-- ==== Sys2Proof/Machine/Run.lean ====
section
/-! DEFINITION. Fetching a command word (R33, R216), the moves of the open semantics (R204, R206), and placing a word at the trace position. -/

namespace Sys2Proof.Machine

/-- The host's next step: the word at tp is decoded and run, or refused with its record (R201); with no word left the run has
ended (R216). In a closed trace the word may be an event. -/
def hostStep (s : State) : Host.Outcome State Fault Refusal :=
  match s.trace[s.tp]? with
  | none => .fault .runEnded
  | some w =>
    match decode s.cfg w with
    | .error why => raiseIllegal w why s
    | .ok i => exec i s

/-- Which moves may come next in the open semantics (R206): the host's while a word is left at tp, an arrival or a completion on
any configured link, and transmit-ready exactly while txarm[l] = 1 (R133, R203). Log 13. -/
def Move.enabled (m : Move) (s : State) : Bool :=
  match m with
  | .host => decide (s.tp < s.trace.length)
  | .byteArrived l _ => decide (l.val ≤ s.cfg.K)
  | .txReady l => decide (l.val ≤ s.cfg.K) && (s.link l).txarm
  | .txComplete l => decide (l.val ≤ s.cfg.K)

/-- What a move does. An event runs its handler as one step and leaves tp where it stood (R204). Log 12. -/
def performMove (m : Move) (s : State) : Host.Outcome State Fault Refusal :=
  match m with
  | .host => hostStep s
  | .byteArrived l b => .next (s.byteArrives l b)
  | .txReady l => .next (s.transmitReady l)
  | .txComplete l => .next (s.transmitComplete l)

/-- The first enabled choice of the list, and what is left after it; a choice that is not enabled is no step and is passed over.
With no choice left the host moves. Log 11. -/
def nextMove (s : State) : List Move → Move × List Move
  | [] => (.host, [])
  | m :: ms => if m.enabled s then (m, ms) else nextMove s ms

/-- One step of the open semantics (R206). -/
def openStep (s : State) : Host.Outcome State Fault Refusal :=
  performMove (nextMove s s.env).1 { s with env := (nextMove s s.env).2 }

/-- The trace with word w at position n; positions the trace does not reach are filled with the refused word 0x0000 (R80). -/
def placeWord : List Word → Nat → Word → List Word
  | [], 0, w => [w]
  | _ :: ws, 0, w => w :: ws
  | [], n + 1, w => 0 :: placeWord [] n w
  | x :: ws, n + 1, w => x :: placeWord ws n w

/-- The order of moves with the host's step put first where the semantics reads it. -/
def hostFirst (cfg : Config) (env : List Move) : List Move :=
  match cfg.semantics with
  | .closed => env
  | .concurrent => .host :: env

end Sys2Proof.Machine
end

Task prompt -
Every single line in the records above must be written out exactly.

Answer space -
-- ==== Sys2Proof/Machine/Run.lean ====
section
/-! DEFINITION. Fetching a command word (R33, R216), the moves of the open semantics (R204, R206), and placing a word at the trace position. -/

namespace Sys2Proof.Machine

/-- The host's next step: the word at tp is decoded and run, or refused with its record (R201); with no word left the run has
ended (R216). In a closed trace the word may be an event. -/
def hostStep (s : State) : Host.Outcome State Fault Refusal :=
  match s.trace[s.tp]? with
  | none => .fault .runEnded
  | some w =>
    match decode s.cfg w with
    | .error why => raiseIllegal w why s
    | .ok i => exec i s

/-- Which moves may come next in the open semantics (R206): the host's while a word is left at tp, an arrival or a completion on
any configured link, and transmit-ready exactly while txarm[l] = 1 (R133, R203). Log 13. -/
def Move.enabled (m : Move) (s : State) : Bool :=
  match m with
  | .host => decide (s.tp < s.trace.length)
  | .byteArrived l _ => decide (l.val ≤ s.cfg.K)
  | .txReady l => decide (l.val ≤ s.cfg.K) && (s.link l).txarm
  | .txComplete l => decide (l.val ≤ s.cfg.K)

/-- What a move does. An event runs its handler as one step and leaves tp where it stood (R204). Log 12. -/
def performMove (m : Move) (s : State) : Host.Outcome State Fault Refusal :=
  match m with
  | .host => hostStep s
  | .byteArrived l b => .next (s.byteArrives l b)
  | .txReady l => .next (s.transmitReady l)
  | .txComplete l => .next (s.transmitComplete l)

/-- The first enabled choice of the list, and what is left after it; a choice that is not enabled is no step and is passed over.
With no choice left the host moves. Log 11. -/
def nextMove (s : State) : List Move → Move × List Move
  | [] => (.host, [])
  | m :: ms => if m.enabled s then (m, ms) else nextMove s ms

/-- One step of the open semantics (R206). -/
def openStep (s : State) : Host.Outcome State Fault Refusal :=
  performMove (nextMove s s.env).1 { s with env := (nextMove s s.env).2 }

/-- The trace with word w at position n; positions the trace does not reach are filled with the refused word 0x0000 (R80). -/
def placeWord : List Word → Nat → Word → List Word
  | [], 0, w => [w]
  | _ :: ws, 0, w => w :: ws
  | [], n + 1, w => 0 :: placeWord [] n w
  | x :: ws, n + 1, w => x :: placeWord ws n w

/-- The order of moves with the host's step put first where the semantics reads it. -/
def hostFirst (cfg : Config) (env : List Move) : List Move :=
  match cfg.semantics with
  | .closed => env
  | .concurrent => .host :: env

end Sys2Proof.Machine
end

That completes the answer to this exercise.